Stored data entries
/-- With TD_LASTVAL at the level, the datum is the bit "the level this call leaves is above the one before". -/
theorem after_tdProc_rsp_eq_bitWord_iff (rose : Bool) :
    (after (.tdProc a) s).rsp = ⟨true, .ok, bitWord rose⟩ ↔
      decide (s.td.cmp.state.toInt < (after (.tdProc a) s).td.cmp.state.toInt) = rose := by
  rw [after_tdProc, respond_rsp, Response.okData, Response.mk.injEq, bitWord_injective.eq_iff, hlast]
  simp only [true_and]
  rfl

theorem after_tdProc_rsp_eq_one_iff :
    (after (.tdProc a) s).rsp = ⟨true, .ok, 1#32⟩ ↔
      s.td.cmp.state.toInt < (after (.tdProc a) s).td.cmp.state.toInt :=
  (after_tdProc_rsp_eq_bitWord_iff a hlast true).trans decide_eq_true_iff

theorem after_tdProc_rsp_eq_zero_iff :
    (after (.tdProc a) s).rsp = ⟨true, .ok, 0#32⟩ ↔
      ¬ s.td.cmp.state.toInt < (after (.tdProc a) s).td.cmp.state.toInt :=
  (after_tdProc_rsp_eq_bitWord_iff a hlast false).trans decide_eq_false_iff_not

end

/-- Settles O42: the first call compares the new level with the level before it, and it leaves TD_LASTVAL at
the new level, so a following call that keeps that level compares it with itself. -/
theorem tdReportsEachRiseOnce : Obligations.TdReportsEachRiseOnce := by
  intro a b s hlast
  refine ⟨after_tdProc_rsp_eq_one_iff a hlast, after_tdProc_rsp_eq_zero_iff a hlast, fun hkept => ?following⟩
  case following =>
    rw [after_tdProc_rsp_eq_zero_iff b (after_tdProc_lastVal a s), hkept]
    exact lt_irrefl _

end Sys2Proof.Machine
end

section
/-! PROOFS of the TrigGen family (46_triggen.md): what TG_RESET and TG_PROC do (R161 to R163), the shape of the
pulse after a re-arm (R165), and the level at the saturated counter (R164). -/

namespace Sys2Proof.Machine

/-! ### The commands (R161 to R163) -/

/-- Settles O43: `wrap(-1)` is the pattern of all ones. -/
theorem tgResetRearmsTheCounter : Obligations.TgResetRearmsTheCounter := by
  refine ⟨decode_packCmd 0x51#8, fun s => ?_⟩
  rw [exec_eq_after, after_tgReset, show wrap (-1) = 0xFFFFFFFF#32 from rfl]
  rfl

/-- Settles O44: the window test is made on the saturating increment of the counter. -/
theorem tgProcEmitsInsideTheWindow : Obligations.TgProcEmitsInsideTheWindow := by
  refine ⟨decode_packCmd 0x50#8, fun s => ?_⟩
  rw [exec_eq_after, after_tgProc, satInc_eq]
  rfl

/-! ### The level on either side of the window's bounds (R163) -/

section
variable {u : TrigGen} {c : Word}

theorem tgLevel_of_inside (hlo : u.delay.toInt < c.toInt) (hhi : c.toInt < u.delay.toInt + u.width.toInt) :
    tgLevel u c = u.amp := if_pos ⟨hlo, hhi⟩

theorem tgLevel_of_le_delay (h : c.toInt ≤ u.delay.toInt) : tgLevel u c = 0#32 :=
  if_neg fun inside => inside.1.not_ge h

theorem tgLevel_of_window_end_le (h : u.delay.toInt + u.width.toInt ≤ c.toInt) : tgLevel u c = 0#32 :=
  if_neg fun inside => inside.2.not_ge h

end

/-! ### Repeated TG_PROC -/

/-- The counter after `n` increments is the exact sum, cut off at CTR_MAX (R161). -/
theorem satInc_iterate_toInt (x : Word) (n : Nat) : (satInc^[n] x).toInt = min (x.toInt + n) 2147483647 := by
  induction n with
  | zero =>
    have := toInt_range x
    rw [Function.iterate_zero_apply]
    omega
  | succ n ih =>
    rw [Function.iterate_succ_apply', satInc_toInt, ih]
    omega

theorem satInc_iterate_ctrMax (n : Nat) : satInc^[n] 0x7FFFFFFF#32 = 0x7FFFFFFF#32 :=
  Function.iterate_fixed (by decide) n

section
variable (n : Nat) (s : State)

/-- TG_PROC moves the counter only: delay, width and amplitude are those of the start. -/
theorem afterN_tgProc_tg : (afterN .tgProc n s).tg = { s.tg with count := satInc^[n] s.tg.count } := by
  induction n with
  | zero => rfl
  | succ n ih => rw [afterN_succ, after_tgProc, respond_tg, setTg_tg, ih, Function.iterate_succ_apply']

theorem afterN_succ_tgProc_rsp :
    (afterN .tgProc (n + 1) s).rsp = ⟨true, .ok, tgLevel s.tg (satInc^[n + 1] s.tg.count)⟩ := by
  rw [afterN_succ, after_tgProc, respond_rsp, afterN_tgProc_tg, Function.iterate_succ_apply']
  rfl

end

/-! ### The pulse after a re-arm (R165) -/

/-- Call `n + 1` after TG_RESET compares with counter `n`, or with CTR_MAX once that is reached. -/
theorem rearmed_counter_toInt (n : Nat) : (satInc^[n + 1] (wrap (-1))).toInt = min n 2147483647 := by
  rw [satInc_iterate_toInt, show (wrap (-1)).toInt = -1 from rfl]
  omega

theorem afterN_succ_tgProc_rsp_of_rearmed (n : Nat) (s : State) :
    (afterN .tgProc (n + 1) (after .tgReset s)).rsp =
      ⟨true, .ok, tgLevel s.tg (satInc^[n + 1] (wrap (-1)))⟩ :=
  afterN_succ_tgProc_rsp n (after .tgReset s)

/-- Settles O45: each clause places the counter `min n CTR_MAX` against the bounds of the window. -/
theorem trigGenPulseShape : Obligations.TrigGenPulseShape := by
  intro s n _
  have hcounter := rearmed_counter_toInt n
  simp only [afterN_succ_tgProc_rsp_of_rearmed]
  refine ⟨fun hn => ?delay, fun hd hlo hhi => ?pulse, fun hn hend => ?ended, fun hd hn hend => ?heldOpen,
    fun hd => ?neverOpen⟩
  case delay => rw [tgLevel_of_le_delay (by omega)]
  case pulse => rw [tgLevel_of_inside (by omega) (by omega)]
  case ended => rw [tgLevel_of_window_end_le (by omega)]
  case heldOpen => rw [tgLevel_of_inside (by omega) (by omega)]
  case neverOpen => rw [tgLevel_of_le_delay (by omega)]

/-! ### The saturated counter (R164) -/

/-- Settles O46: CTR_MAX is a fixed point of the increment, so every call tests CTR_MAX against the window. -/
theorem trigGenIsSilentFromReset : Obligations.TrigGenIsSilentFromReset := by
  refine ⟨fun s n hcount => ?calls, fun _ => rfl⟩
  have hmax : (0x7FFFFFFF#32).toInt = 2147483647 := rfl
  rw [afterN_tgProc_tg, afterN_succ_tgProc_rsp, hcount, satInc_iterate_ctrMax, satInc_iterate_ctrMax]
  refine ⟨rfl, fun hsilent => ?silent, fun hopen => ?held⟩
  case silent =>
    obtain hend | hdelay := hsilent
    · rw [tgLevel_of_window_end_le (hend.trans_eq hmax.symm)]
    · rw [tgLevel_of_le_delay (hmax.trans_le hdelay)]
  case held =>
    rw [not_or, not_le, not_le] at hopen
    rw [tgLevel_of_inside (hopen.2.trans_eq hmax.symm) (hmax.trans_lt hopen.1)]

end Sys2Proof.Machine
end

section
/-! PROOFS of the ClockRateDetector, system, exceptions and reset families (47_clock_rate_detector.md,
48_system.md, 60_exceptions.md, 70_reset_and_hazards.md): CRD_PROC and the interval it measures (R172, R173),
NOP, RDREG and WRREG (R176 to R178), refusals and the sticky STATUS (R185 to R188), commands of different units
(R212), and reset (R205, R206). -/

namespace Sys2Proof.Machine

/-! ### CRD_PROC (R172, R173) -/

section
variable {a : Word} (s : State)

theorem after_crdProc_of_trigger (ha : a.getLsbD 0 = true) :
    after (.crdProc a) s = (s.setCrd { count := 0#32, interval := s.crd.count }).respond 0#32 := by
  rw [after_crdProc, triggered, ha]
  rfl

theorem after_crdProc_of_no_trigger (ha : a.getLsbD 0 = false) :
    after (.crdProc a) s = (s.setCrd { s.crd with count := satInc s.crd.count }).respond 0#32 := by
  rw [after_crdProc, triggered, ha]
  rfl

/-- Calls without a trigger move the counter only. -/
theorem afterN_crdProc_crd_of_no_trigger (ha : a.getLsbD 0 = false) (n : Nat) :
    (afterN (.crdProc a) n s).crd = { s.crd with count := satInc^[n] s.crd.count } := by
  induction n with
  | zero => rfl
  | succ n ih =>
    rw [afterN_succ, after_crdProc_of_no_trigger _ ha, respond_crd, setCrd_crd, ih,
      Function.iterate_succ_apply']

end

/-- Settles O47: bit 0 of the operand chooses the branch, and the increment stops at CTR_MAX. -/
theorem crdProcCountsOrRecords : Obligations.CrdProcCountsOrRecords := by
  refine ⟨decode_packCmd 0x80#8, fun a s => ⟨fun ha => ?trigger, fun ha => ?noTrigger⟩⟩
  case trigger =>
    rw [exec_eq_after, after_crdProc_of_trigger s ha]
    rfl
  case noTrigger =>
    rw [exec_eq_after, after_crdProc_of_no_trigger s ha, satInc_eq]
    rfl

/-- The first trigger clears the counter, and the second records what the calls between made of it (R172). -/
theorem crd_after_triggers_around_no_triggers {trig idle : Word} (htrig : trig.getLsbD 0 = true)
    (hidle : idle.getLsbD 0 = false) (s : State) (k : Nat) :
    (after (.crdProc trig) (afterN (.crdProc idle) k (after (.crdProc trig) s))).crd =
      { count := 0#32, interval := satInc^[k] 0#32 } := by
  rw [after_crdProc_of_trigger _ htrig, respond_crd, setCrd_crd, afterN_crdProc_crd_of_no_trigger _ hidle,
    after_crdProc_of_trigger s htrig]
  rfl

/-- Settles O48: the interval recorded is `k` saturating increments of 0. -/
theorem clockRateMeasuresThePeriodLessOne : Obligations.ClockRateMeasuresThePeriodLessOne := by
  intro s trig idle k htrig hidle t
  have hcrd : t.crd = _ := crd_after_triggers_around_no_triggers htrig hidle s k
  have hcount := satInc_iterate_toInt 0#32 k
  rw [BitVec.toInt_zero, zero_add] at hcount
  rw [hcrd]
  exact ⟨hcount, rfl⟩

/-! ### Refusals (R185 to R187) -/

section
variable (s : State)

theorem refuse_illegalOperand :
    s.refuse .illegalOperand =
      { s with
        status := if s.status.getLsbD 0 then s.status else 5#3
        rsp := ⟨true, .illegalOperand, 0#32⟩ } := rfl

theorem refuse_illegalOpcode :
    s.refuse .illegalOpcode =
      { s with
        status := if s.status.getLsbD 0 then s.status else 3#3
        rsp := ⟨true, .illegalOpcode, 0#32⟩ } := rfl

end

/-- Settles O14: both refusals are `State.refuse`, which writes STATUS and the response. -/
theorem refusedCommandsChangeOnlyStatus : Obligations.RefusedCommandsChangeOnlyStatus := by
  refine ⟨fun i s hw => ?operand, fun w e s hd => ?opcode⟩
  case operand => rw [exec_of_not_wellFormed i s hw, refuse_illegalOperand]
  case opcode => rw [runCommand_of_decode_error hd, refuse_illegalOpcode]

/-! ### The sticky STATUS (R188) -/

/-- A command word is refused, or answered OK with STATUS as it was. -/
theorem runCommand_refuses_or_keeps_status {w : CmdWord} {s t : State} (h : runCommand w s = .next t) :
    (∃ e, t = s.refuse e) ∨ (t.rsp.status = .ok ∧ t.status = s.status) := by
  cases hd : decode w with
  | error e =>
    rw [runCommand_of_decode_error hd] at h
    exact .inl ⟨_, (Host.Outcome.next.inj h).symm⟩
  | ok i =>
    rw [runCommand_of_decode_ok hd, ← exec_eq_after] at h
    obtain ⟨-, rfl⟩ | ⟨u, d, hu, rfl⟩ := refuse_or_writes h
    · exact .inl ⟨_, rfl⟩
    · exact .inr ⟨rfl, hu.status_eq⟩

What you should do: Each line from the one with "rw [runCommand_of_decode_error hd] at h" through the end of the entries above is to be returned word for word. Nothing else belongs in the answer.

Task result:
    rw [runCommand_of_decode_error hd] at h
    exact .inl ⟨_, (Host.Outcome.next.inj h).symm⟩
  | ok i =>
    rw [runCommand_of_decode_ok hd, ← exec_eq_after] at h
    obtain ⟨-, rfl⟩ | ⟨u, d, hu, rfl⟩ := refuse_or_writes h
    · exact .inl ⟨_, rfl⟩
    · exact .inr ⟨rfl, hu.status_eq⟩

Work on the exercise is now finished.